Source records
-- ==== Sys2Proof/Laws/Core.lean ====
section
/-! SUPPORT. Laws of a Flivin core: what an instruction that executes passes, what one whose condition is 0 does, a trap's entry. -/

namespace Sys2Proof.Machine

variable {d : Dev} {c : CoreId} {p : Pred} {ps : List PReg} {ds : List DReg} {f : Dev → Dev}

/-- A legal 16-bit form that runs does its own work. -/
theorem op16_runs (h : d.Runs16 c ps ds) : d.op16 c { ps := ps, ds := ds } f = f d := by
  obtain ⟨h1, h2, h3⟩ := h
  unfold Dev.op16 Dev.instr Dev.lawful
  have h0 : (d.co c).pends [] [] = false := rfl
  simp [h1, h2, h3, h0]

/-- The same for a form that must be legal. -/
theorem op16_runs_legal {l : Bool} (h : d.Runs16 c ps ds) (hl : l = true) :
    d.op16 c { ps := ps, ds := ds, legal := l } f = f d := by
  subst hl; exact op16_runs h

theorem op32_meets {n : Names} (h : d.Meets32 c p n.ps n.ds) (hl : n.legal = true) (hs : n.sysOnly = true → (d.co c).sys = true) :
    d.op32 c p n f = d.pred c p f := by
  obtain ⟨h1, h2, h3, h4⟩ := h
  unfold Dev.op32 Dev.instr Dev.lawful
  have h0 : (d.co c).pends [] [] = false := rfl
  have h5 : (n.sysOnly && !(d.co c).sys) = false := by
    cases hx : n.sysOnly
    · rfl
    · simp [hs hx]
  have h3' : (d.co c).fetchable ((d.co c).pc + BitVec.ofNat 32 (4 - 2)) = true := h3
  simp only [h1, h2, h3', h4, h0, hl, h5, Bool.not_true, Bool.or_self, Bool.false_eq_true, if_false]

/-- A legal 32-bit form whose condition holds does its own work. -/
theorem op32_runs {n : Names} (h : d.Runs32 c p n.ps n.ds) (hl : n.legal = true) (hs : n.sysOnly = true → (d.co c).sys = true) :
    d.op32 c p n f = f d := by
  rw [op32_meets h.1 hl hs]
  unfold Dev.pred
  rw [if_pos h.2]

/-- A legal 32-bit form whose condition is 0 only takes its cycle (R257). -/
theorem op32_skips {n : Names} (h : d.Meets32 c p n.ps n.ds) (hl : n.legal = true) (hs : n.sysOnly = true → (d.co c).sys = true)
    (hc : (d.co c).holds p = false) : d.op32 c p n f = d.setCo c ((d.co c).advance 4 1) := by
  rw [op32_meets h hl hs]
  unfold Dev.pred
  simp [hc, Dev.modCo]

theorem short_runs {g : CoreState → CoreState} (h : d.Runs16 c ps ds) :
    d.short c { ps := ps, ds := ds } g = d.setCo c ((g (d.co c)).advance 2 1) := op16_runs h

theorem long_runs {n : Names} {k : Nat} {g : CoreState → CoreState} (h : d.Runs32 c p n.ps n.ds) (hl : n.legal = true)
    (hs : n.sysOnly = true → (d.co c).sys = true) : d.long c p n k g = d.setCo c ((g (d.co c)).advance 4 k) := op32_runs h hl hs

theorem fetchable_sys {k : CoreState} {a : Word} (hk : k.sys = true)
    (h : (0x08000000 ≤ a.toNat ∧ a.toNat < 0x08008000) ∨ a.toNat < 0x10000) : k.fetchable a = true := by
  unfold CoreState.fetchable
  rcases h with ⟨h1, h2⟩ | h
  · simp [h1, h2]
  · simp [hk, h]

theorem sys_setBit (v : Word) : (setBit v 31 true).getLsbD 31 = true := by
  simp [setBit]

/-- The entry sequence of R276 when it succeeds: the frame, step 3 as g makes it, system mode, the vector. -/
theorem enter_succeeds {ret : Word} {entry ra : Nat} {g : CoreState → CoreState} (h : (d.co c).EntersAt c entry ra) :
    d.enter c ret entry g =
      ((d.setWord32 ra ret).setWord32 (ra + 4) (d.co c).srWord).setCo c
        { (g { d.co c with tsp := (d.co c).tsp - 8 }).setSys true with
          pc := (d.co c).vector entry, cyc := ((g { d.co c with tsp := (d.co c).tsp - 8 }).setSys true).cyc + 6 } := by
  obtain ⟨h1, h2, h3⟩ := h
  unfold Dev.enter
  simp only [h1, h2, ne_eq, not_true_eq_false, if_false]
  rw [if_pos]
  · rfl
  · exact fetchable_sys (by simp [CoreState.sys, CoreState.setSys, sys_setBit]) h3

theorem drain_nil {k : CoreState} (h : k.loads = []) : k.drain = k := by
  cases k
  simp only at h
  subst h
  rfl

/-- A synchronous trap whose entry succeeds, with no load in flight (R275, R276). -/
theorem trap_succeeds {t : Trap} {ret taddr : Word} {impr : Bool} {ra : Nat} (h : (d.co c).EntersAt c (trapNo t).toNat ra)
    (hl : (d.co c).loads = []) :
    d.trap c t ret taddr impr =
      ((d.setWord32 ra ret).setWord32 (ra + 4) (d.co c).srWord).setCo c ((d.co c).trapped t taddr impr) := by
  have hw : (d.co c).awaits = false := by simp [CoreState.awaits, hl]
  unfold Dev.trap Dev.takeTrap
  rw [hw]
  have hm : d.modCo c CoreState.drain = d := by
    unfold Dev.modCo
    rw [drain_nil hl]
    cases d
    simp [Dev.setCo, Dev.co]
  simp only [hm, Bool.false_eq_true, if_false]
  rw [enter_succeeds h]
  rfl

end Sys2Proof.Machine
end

* * *

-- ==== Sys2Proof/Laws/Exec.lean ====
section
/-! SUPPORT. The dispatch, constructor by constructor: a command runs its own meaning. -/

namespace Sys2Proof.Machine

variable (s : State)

---

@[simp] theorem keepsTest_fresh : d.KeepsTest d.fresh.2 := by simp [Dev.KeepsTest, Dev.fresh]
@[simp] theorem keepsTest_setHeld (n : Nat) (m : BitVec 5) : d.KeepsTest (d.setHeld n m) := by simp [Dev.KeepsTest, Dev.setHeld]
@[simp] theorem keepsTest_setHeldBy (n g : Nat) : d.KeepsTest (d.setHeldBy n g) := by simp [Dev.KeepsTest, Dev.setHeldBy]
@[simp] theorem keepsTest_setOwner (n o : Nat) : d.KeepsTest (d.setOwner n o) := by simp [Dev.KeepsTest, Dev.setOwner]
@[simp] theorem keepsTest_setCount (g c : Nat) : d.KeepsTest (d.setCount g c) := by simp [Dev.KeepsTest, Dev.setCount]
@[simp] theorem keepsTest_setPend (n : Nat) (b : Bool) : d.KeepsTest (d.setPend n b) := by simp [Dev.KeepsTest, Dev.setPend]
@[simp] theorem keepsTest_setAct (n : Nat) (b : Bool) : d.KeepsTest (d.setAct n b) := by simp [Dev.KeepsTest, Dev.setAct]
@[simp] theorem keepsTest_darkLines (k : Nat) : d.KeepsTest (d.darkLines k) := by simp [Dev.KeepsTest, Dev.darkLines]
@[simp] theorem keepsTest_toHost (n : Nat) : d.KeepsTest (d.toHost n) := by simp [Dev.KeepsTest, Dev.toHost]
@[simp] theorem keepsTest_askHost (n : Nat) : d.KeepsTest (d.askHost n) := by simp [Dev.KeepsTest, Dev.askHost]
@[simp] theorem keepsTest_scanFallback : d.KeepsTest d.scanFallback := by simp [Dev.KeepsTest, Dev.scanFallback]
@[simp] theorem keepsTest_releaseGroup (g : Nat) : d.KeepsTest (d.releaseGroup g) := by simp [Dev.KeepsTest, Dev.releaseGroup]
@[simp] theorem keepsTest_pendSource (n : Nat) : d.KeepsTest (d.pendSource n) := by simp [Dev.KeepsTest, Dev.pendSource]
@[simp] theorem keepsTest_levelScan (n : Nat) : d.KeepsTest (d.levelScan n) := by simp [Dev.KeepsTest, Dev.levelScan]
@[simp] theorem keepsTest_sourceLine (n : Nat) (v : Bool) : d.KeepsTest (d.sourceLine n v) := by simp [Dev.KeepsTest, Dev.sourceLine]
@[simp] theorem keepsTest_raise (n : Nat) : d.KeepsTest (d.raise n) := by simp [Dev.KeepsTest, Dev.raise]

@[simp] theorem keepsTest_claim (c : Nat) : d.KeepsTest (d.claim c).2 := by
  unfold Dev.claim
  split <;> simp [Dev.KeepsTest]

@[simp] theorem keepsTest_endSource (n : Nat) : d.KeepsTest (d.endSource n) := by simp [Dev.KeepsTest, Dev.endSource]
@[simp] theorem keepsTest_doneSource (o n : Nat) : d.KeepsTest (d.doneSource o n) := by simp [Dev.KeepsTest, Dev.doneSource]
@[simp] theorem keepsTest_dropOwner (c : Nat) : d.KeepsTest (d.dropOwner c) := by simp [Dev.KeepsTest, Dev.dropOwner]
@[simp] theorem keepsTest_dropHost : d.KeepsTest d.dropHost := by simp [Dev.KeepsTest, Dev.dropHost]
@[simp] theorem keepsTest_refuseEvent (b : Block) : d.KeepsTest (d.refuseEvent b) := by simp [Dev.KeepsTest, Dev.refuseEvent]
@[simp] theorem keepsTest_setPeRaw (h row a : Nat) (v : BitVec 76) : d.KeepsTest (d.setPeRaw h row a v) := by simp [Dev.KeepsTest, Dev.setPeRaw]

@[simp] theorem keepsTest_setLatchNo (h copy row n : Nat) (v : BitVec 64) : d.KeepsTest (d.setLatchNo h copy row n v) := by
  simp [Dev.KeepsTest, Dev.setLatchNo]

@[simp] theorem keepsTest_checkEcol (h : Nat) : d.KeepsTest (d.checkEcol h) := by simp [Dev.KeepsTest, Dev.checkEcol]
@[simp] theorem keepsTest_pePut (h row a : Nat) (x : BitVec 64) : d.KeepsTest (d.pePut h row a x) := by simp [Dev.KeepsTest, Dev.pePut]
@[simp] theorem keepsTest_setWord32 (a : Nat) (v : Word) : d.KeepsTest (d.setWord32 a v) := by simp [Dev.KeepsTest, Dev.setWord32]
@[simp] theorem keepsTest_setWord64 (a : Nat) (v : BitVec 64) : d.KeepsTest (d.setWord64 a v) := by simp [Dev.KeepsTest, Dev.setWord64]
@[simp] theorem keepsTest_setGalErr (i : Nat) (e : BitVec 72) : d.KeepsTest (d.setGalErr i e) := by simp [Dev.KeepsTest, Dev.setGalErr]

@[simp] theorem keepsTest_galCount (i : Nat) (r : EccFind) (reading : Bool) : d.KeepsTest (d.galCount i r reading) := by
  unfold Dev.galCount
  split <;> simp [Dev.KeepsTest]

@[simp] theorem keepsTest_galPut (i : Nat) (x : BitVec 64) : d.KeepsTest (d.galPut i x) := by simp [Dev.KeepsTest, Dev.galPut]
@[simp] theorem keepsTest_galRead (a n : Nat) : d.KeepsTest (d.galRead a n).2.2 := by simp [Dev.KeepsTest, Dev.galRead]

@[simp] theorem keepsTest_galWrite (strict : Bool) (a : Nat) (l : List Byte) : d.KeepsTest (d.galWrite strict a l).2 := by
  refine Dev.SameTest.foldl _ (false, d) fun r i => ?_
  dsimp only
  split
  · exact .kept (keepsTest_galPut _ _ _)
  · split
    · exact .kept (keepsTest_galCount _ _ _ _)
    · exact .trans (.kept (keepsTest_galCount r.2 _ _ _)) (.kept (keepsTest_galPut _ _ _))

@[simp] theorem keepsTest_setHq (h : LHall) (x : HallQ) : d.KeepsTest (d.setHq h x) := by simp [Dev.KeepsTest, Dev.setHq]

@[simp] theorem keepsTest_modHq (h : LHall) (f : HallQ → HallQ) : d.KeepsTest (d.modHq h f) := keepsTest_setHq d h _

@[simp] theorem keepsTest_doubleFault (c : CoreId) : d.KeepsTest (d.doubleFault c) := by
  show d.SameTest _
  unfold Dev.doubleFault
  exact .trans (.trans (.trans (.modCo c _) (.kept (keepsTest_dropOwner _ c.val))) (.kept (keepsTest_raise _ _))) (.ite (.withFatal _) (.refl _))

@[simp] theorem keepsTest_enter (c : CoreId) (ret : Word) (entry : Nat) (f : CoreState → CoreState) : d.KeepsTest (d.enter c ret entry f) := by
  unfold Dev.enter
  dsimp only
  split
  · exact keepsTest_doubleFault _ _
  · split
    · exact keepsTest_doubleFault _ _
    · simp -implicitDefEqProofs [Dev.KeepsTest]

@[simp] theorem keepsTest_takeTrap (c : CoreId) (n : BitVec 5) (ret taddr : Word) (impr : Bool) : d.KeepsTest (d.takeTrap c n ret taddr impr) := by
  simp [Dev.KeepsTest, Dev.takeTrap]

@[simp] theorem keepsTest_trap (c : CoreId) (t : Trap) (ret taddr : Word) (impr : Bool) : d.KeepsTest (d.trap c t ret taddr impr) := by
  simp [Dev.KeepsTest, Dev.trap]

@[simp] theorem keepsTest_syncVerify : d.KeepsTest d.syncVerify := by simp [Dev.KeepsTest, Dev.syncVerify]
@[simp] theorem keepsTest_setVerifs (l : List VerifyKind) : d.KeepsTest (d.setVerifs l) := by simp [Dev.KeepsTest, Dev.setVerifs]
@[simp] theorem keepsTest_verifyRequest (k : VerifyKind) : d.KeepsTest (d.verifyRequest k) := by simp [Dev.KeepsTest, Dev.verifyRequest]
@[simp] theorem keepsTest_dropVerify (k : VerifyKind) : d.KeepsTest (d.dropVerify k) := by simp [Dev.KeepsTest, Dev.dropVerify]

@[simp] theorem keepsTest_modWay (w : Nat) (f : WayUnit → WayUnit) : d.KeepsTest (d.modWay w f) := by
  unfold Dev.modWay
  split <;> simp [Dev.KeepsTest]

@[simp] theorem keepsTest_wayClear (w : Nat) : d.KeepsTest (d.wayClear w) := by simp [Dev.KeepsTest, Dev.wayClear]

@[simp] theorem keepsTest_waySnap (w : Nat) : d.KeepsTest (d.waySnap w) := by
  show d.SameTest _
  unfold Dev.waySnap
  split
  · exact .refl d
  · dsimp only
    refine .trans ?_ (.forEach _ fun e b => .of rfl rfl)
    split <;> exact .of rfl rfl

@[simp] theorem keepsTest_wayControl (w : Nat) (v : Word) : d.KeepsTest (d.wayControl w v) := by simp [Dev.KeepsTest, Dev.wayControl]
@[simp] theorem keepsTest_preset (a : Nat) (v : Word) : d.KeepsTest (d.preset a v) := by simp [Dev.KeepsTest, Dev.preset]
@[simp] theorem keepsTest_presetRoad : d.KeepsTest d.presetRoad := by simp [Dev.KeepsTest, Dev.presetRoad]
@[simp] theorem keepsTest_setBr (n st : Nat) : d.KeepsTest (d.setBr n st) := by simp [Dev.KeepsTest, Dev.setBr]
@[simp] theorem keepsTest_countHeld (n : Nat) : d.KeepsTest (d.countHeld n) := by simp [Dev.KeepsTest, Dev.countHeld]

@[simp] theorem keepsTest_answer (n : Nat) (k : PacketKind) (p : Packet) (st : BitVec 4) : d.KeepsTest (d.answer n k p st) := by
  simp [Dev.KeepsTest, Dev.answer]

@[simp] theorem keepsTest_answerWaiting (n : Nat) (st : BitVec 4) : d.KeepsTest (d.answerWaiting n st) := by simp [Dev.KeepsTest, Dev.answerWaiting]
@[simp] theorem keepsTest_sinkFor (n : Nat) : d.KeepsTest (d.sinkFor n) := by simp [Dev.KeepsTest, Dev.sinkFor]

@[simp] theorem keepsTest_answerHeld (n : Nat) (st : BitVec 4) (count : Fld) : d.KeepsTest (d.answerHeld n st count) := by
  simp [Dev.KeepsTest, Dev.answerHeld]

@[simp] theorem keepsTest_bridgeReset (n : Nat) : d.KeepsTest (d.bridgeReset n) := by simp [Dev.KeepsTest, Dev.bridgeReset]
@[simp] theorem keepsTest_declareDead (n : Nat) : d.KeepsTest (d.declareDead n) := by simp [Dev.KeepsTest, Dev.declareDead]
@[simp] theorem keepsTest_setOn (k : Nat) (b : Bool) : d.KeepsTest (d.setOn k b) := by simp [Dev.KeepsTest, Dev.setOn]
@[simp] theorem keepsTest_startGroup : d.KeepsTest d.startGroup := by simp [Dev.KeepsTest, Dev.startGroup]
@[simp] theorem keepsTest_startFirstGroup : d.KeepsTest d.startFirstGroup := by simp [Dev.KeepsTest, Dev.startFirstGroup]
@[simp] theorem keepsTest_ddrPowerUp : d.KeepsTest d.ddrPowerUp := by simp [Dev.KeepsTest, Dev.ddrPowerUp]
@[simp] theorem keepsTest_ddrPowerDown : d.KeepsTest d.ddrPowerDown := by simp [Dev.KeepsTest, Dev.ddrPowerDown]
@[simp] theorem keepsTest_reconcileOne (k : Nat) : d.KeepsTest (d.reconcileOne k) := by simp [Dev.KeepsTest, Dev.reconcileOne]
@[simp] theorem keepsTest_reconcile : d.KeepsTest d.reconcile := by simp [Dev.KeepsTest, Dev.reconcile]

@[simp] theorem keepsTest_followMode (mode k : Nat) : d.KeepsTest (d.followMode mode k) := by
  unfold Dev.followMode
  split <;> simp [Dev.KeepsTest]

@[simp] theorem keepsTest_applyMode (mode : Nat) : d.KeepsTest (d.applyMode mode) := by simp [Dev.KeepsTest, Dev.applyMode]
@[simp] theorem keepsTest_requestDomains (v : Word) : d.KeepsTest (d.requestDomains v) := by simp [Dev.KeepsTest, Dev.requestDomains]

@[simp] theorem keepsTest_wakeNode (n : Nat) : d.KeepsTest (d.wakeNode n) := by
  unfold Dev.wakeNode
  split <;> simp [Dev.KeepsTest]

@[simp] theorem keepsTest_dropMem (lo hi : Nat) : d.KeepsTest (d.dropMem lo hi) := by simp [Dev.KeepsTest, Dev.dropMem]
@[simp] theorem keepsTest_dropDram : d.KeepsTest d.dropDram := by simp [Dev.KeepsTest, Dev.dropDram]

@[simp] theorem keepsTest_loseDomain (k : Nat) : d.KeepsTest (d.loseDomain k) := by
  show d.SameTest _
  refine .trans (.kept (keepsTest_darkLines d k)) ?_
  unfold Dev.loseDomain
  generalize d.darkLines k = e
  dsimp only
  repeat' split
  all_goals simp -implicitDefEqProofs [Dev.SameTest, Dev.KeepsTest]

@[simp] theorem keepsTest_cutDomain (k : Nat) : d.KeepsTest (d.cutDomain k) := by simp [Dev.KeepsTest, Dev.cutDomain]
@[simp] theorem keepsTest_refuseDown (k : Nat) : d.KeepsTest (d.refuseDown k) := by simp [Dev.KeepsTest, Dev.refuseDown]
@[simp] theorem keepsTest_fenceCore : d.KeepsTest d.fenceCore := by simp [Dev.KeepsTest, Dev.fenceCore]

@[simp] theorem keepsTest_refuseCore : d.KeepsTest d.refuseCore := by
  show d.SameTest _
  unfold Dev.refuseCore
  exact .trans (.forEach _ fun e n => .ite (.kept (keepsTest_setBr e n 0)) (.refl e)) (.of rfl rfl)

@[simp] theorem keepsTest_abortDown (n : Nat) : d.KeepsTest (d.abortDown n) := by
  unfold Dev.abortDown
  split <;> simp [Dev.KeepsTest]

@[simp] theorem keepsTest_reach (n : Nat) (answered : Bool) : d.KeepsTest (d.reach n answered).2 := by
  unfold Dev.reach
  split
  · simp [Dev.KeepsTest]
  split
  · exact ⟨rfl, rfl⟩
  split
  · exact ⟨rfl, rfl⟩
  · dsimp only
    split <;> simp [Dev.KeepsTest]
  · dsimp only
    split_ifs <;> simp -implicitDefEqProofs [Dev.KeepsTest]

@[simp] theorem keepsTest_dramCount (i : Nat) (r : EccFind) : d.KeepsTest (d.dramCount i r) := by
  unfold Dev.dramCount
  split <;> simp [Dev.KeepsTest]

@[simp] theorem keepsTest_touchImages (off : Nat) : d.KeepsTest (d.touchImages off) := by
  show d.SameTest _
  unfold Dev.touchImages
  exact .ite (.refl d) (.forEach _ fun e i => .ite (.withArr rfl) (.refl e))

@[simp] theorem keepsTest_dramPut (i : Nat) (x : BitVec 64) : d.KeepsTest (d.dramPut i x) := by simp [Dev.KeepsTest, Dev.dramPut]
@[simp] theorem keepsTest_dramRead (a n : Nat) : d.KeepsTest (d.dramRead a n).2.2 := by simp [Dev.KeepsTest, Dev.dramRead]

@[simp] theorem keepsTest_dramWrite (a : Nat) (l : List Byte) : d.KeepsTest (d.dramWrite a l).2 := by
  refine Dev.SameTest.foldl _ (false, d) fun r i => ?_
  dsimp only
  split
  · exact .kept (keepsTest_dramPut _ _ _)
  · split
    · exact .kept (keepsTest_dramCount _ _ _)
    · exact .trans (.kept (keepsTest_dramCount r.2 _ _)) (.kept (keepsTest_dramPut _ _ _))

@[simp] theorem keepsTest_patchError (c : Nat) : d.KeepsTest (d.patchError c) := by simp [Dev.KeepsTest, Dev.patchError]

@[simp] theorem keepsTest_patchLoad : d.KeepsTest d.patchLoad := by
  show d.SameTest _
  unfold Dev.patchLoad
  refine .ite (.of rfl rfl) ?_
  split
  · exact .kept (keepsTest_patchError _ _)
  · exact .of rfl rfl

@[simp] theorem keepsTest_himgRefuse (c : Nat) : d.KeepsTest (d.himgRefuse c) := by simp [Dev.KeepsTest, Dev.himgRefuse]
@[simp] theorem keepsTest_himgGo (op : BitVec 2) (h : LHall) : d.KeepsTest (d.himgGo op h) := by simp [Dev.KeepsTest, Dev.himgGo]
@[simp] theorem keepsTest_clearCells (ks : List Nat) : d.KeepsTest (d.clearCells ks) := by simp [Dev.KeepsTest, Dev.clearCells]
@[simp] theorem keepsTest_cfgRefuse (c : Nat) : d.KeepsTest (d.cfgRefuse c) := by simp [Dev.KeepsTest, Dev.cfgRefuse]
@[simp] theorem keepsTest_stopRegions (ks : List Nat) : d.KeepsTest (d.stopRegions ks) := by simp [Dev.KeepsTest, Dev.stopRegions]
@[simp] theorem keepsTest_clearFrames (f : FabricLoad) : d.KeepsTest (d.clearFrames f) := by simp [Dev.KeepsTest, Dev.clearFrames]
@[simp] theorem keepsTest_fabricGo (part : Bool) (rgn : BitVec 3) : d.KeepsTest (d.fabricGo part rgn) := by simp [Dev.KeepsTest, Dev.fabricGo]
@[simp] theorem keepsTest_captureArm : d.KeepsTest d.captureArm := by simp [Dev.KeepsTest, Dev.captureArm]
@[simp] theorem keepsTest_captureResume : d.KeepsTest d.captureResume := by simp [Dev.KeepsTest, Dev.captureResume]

### The task
Look through the entries above and quote exactly the lines from the line with "simp [Dev.KeepsTest, Dev.bridgeReset]" to the line with "simp [Dev.KeepsTest, Dev.applyMode]", counting both of those lines.

### Exercise response
@[simp] theorem keepsTest_bridgeReset (n : Nat) : d.KeepsTest (d.bridgeReset n) := by simp [Dev.KeepsTest, Dev.bridgeReset]
@[simp] theorem keepsTest_declareDead (n : Nat) : d.KeepsTest (d.declareDead n) := by simp [Dev.KeepsTest, Dev.declareDead]
@[simp] theorem keepsTest_setOn (k : Nat) (b : Bool) : d.KeepsTest (d.setOn k b) := by simp [Dev.KeepsTest, Dev.setOn]
@[simp] theorem keepsTest_startGroup : d.KeepsTest d.startGroup := by simp [Dev.KeepsTest, Dev.startGroup]
@[simp] theorem keepsTest_startFirstGroup : d.KeepsTest d.startFirstGroup := by simp [Dev.KeepsTest, Dev.startFirstGroup]
@[simp] theorem keepsTest_ddrPowerUp : d.KeepsTest d.ddrPowerUp := by simp [Dev.KeepsTest, Dev.ddrPowerUp]
@[simp] theorem keepsTest_ddrPowerDown : d.KeepsTest d.ddrPowerDown := by simp [Dev.KeepsTest, Dev.ddrPowerDown]
@[simp] theorem keepsTest_reconcileOne (k : Nat) : d.KeepsTest (d.reconcileOne k) := by simp [Dev.KeepsTest, Dev.reconcileOne]
@[simp] theorem keepsTest_reconcile : d.KeepsTest d.reconcile := by simp [Dev.KeepsTest, Dev.reconcile]

@[simp] theorem keepsTest_followMode (mode k : Nat) : d.KeepsTest (d.followMode mode k) := by
  unfold Dev.followMode
  split <;> simp [Dev.KeepsTest]

@[simp] theorem keepsTest_applyMode (mode : Nat) : d.KeepsTest (d.applyMode mode) := by simp [Dev.KeepsTest, Dev.applyMode]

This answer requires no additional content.